Show every line of the records below that contains the word "later".

* Material for the task
•••
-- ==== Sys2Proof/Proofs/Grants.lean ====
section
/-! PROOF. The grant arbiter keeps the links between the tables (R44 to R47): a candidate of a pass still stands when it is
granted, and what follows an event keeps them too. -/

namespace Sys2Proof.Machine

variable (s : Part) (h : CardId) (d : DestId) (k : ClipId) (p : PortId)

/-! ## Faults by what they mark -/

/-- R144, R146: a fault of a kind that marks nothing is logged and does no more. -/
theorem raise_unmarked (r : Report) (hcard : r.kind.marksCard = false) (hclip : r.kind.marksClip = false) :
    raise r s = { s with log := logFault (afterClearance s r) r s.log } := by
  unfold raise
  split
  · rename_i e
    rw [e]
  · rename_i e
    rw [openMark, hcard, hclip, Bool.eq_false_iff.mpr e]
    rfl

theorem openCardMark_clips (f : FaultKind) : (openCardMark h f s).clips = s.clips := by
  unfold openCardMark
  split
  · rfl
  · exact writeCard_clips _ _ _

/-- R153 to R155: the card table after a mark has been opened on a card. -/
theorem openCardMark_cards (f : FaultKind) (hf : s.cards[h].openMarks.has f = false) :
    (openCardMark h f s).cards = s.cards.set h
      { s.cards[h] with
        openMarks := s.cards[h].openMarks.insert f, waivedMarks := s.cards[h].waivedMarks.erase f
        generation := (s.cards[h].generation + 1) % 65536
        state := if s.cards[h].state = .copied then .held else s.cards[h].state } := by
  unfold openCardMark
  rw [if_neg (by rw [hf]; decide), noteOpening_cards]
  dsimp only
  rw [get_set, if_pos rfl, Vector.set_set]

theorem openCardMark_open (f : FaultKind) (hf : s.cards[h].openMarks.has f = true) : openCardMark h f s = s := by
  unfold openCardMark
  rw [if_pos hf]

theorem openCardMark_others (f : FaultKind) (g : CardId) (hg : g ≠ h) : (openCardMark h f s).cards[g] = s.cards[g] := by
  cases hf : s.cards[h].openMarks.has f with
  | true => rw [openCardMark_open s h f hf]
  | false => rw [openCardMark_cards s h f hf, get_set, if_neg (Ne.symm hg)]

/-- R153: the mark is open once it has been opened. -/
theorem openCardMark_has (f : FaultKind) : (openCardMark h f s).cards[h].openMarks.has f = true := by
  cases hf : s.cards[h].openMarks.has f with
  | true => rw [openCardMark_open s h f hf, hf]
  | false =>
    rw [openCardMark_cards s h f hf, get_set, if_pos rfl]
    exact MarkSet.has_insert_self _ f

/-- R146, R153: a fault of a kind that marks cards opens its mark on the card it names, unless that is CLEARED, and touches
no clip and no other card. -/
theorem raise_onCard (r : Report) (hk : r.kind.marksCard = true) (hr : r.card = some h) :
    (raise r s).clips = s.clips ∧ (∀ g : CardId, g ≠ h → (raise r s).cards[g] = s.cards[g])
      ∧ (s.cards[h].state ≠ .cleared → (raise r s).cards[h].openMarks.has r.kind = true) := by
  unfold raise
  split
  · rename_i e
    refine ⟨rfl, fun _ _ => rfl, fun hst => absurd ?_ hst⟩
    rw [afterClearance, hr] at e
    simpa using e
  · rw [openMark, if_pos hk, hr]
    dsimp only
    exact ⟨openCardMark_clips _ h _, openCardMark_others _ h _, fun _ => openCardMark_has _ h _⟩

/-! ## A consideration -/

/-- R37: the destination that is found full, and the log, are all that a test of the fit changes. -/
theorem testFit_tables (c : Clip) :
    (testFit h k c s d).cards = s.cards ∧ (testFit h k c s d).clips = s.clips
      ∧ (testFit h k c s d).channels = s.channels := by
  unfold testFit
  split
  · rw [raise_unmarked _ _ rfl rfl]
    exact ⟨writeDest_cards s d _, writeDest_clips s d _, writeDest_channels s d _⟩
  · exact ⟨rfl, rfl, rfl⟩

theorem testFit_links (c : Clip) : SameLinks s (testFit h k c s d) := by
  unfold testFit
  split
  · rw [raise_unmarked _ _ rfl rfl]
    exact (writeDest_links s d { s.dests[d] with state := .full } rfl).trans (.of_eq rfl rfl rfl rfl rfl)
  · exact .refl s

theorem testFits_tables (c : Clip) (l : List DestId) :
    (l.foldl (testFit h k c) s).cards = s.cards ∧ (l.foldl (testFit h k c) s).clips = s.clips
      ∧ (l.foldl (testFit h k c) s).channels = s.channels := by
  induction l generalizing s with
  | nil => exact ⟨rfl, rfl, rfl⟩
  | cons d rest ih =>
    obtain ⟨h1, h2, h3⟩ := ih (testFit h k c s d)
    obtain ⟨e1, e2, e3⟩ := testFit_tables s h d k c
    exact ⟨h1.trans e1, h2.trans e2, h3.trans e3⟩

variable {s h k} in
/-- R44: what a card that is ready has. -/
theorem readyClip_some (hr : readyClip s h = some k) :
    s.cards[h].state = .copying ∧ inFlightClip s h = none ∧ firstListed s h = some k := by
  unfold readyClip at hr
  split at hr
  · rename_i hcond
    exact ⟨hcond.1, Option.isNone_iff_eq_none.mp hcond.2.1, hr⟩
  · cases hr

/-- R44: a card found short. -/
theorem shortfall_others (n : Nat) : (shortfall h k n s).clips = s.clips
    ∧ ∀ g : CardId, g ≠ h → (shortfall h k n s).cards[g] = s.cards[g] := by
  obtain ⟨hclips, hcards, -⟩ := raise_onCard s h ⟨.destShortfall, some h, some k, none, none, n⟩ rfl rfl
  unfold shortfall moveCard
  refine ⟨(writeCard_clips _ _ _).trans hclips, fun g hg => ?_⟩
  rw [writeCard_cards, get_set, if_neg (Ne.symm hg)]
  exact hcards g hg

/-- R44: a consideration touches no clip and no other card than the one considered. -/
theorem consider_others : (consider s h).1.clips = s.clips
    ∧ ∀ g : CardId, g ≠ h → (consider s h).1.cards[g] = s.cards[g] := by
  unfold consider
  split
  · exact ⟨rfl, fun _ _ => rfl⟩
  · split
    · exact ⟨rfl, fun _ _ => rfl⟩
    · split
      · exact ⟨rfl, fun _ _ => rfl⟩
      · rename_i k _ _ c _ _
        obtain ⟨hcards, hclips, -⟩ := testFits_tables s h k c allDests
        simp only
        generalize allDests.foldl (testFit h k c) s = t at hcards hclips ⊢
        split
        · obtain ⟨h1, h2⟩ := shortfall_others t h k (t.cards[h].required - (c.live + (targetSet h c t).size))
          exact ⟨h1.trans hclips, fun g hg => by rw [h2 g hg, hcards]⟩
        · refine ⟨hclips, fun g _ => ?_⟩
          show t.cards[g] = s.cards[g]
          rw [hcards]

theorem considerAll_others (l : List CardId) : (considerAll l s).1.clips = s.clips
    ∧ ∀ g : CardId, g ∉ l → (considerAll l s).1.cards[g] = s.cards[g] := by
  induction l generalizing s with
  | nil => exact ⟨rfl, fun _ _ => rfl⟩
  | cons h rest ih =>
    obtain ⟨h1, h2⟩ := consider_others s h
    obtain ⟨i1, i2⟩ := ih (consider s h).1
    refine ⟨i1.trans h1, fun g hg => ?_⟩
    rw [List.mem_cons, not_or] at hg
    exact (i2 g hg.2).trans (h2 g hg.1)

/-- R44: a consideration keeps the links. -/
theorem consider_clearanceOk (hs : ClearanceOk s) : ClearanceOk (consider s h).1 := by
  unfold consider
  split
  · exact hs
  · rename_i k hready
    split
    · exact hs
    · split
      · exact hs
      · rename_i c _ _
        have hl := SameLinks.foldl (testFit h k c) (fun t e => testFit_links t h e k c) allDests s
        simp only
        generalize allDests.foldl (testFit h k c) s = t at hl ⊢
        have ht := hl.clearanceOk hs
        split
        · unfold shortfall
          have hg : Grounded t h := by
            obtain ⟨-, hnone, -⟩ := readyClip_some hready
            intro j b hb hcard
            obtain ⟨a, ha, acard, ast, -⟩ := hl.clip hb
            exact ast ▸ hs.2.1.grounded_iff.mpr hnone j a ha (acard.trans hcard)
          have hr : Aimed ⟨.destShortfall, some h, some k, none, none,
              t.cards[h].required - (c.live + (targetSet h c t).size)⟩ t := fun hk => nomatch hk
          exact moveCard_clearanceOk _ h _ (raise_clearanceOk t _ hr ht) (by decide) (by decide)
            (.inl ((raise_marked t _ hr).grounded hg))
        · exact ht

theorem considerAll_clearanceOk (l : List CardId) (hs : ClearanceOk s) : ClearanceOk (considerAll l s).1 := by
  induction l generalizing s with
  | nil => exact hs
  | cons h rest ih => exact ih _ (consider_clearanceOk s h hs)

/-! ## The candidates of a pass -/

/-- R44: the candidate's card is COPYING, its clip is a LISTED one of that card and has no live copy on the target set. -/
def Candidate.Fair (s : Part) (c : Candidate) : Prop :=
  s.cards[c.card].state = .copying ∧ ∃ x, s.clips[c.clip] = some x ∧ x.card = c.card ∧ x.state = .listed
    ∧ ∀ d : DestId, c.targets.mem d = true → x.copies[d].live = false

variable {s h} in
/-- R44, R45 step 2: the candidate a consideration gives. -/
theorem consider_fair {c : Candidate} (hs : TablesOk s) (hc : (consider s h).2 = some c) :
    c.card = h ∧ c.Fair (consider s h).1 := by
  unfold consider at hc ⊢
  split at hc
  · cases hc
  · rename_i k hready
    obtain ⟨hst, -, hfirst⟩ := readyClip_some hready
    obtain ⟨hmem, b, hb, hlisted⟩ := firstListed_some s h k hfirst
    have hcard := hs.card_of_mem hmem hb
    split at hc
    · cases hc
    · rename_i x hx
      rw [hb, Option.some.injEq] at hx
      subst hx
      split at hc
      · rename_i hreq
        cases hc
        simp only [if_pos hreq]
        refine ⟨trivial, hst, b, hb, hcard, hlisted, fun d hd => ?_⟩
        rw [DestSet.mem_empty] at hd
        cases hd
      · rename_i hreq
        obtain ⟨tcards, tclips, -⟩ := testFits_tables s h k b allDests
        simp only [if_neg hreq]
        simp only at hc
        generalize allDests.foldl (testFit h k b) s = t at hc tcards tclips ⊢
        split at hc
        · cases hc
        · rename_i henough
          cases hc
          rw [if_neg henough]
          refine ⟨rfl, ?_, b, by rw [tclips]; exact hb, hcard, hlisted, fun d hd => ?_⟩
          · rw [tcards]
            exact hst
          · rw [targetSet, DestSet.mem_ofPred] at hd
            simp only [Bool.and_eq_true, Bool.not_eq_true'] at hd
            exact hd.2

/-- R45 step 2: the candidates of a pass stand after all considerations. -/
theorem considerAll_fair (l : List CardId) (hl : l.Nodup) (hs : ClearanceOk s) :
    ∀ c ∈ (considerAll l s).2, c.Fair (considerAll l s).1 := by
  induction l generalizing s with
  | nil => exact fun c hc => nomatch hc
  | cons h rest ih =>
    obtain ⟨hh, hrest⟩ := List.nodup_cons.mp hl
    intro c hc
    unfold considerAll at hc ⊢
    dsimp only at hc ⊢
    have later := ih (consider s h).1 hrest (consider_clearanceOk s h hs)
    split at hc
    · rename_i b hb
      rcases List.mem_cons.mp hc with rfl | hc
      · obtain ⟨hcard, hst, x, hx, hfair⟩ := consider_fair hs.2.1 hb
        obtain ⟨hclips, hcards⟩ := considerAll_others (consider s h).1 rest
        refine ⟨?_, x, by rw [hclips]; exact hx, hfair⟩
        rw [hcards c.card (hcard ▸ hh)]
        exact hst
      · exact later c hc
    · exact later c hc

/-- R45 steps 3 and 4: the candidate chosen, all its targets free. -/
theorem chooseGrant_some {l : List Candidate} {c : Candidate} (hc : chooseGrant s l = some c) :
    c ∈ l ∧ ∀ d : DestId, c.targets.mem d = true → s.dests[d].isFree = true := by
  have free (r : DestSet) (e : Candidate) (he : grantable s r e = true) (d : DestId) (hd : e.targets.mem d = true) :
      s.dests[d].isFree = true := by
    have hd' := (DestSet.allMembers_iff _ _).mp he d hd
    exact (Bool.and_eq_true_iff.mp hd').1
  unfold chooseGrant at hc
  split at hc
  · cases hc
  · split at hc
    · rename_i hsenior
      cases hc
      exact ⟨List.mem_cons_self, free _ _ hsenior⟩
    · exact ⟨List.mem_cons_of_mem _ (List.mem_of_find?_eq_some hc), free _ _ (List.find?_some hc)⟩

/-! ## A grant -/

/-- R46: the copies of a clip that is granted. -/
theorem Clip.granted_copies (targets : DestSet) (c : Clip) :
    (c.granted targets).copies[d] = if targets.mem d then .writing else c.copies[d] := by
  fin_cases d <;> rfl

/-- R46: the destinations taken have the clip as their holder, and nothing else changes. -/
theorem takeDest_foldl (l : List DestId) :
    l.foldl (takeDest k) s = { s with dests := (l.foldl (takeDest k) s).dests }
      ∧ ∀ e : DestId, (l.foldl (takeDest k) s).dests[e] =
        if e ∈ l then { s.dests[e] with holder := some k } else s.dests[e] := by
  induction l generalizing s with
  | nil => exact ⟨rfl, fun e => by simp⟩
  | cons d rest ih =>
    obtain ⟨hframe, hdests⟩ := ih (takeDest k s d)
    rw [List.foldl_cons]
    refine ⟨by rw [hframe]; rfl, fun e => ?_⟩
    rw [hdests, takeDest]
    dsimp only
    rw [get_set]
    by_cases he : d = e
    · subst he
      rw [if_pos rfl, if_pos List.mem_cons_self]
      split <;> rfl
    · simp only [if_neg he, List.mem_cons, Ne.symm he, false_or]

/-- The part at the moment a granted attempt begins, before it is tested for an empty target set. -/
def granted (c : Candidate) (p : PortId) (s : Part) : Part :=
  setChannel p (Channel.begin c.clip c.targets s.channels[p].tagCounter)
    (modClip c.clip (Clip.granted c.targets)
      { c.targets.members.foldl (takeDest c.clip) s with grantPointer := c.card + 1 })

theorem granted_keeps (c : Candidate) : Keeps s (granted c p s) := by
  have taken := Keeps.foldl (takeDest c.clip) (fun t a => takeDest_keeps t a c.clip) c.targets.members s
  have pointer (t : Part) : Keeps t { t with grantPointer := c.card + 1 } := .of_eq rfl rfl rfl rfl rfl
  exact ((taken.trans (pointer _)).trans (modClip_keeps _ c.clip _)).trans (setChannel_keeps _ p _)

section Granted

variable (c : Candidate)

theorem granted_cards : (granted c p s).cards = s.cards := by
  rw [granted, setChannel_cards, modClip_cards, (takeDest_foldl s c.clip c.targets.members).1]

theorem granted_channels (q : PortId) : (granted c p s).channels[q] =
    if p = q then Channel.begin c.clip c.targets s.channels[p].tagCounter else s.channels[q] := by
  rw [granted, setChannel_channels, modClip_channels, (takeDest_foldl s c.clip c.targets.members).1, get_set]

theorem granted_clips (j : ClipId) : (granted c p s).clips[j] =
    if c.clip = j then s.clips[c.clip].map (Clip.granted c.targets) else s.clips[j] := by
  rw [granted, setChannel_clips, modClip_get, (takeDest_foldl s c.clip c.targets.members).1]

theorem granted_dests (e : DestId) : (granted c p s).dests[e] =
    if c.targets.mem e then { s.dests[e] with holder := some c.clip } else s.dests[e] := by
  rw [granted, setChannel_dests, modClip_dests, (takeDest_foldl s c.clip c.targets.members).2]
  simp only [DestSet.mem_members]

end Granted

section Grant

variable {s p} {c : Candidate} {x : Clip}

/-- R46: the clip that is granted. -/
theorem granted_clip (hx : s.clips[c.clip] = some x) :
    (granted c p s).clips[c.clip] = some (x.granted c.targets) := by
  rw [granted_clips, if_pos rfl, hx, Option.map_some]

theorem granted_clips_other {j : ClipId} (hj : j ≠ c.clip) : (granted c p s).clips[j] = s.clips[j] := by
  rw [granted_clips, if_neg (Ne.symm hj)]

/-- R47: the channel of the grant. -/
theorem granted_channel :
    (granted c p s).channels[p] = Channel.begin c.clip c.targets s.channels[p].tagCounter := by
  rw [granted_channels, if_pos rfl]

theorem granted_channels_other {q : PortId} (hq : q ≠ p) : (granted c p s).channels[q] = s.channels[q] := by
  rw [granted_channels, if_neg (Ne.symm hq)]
•••
* Solution for this problem
    have later := ih (consider s h).1 hrest (consider_clearanceOk s h hs)
      · exact later c hc
    · exact later c hc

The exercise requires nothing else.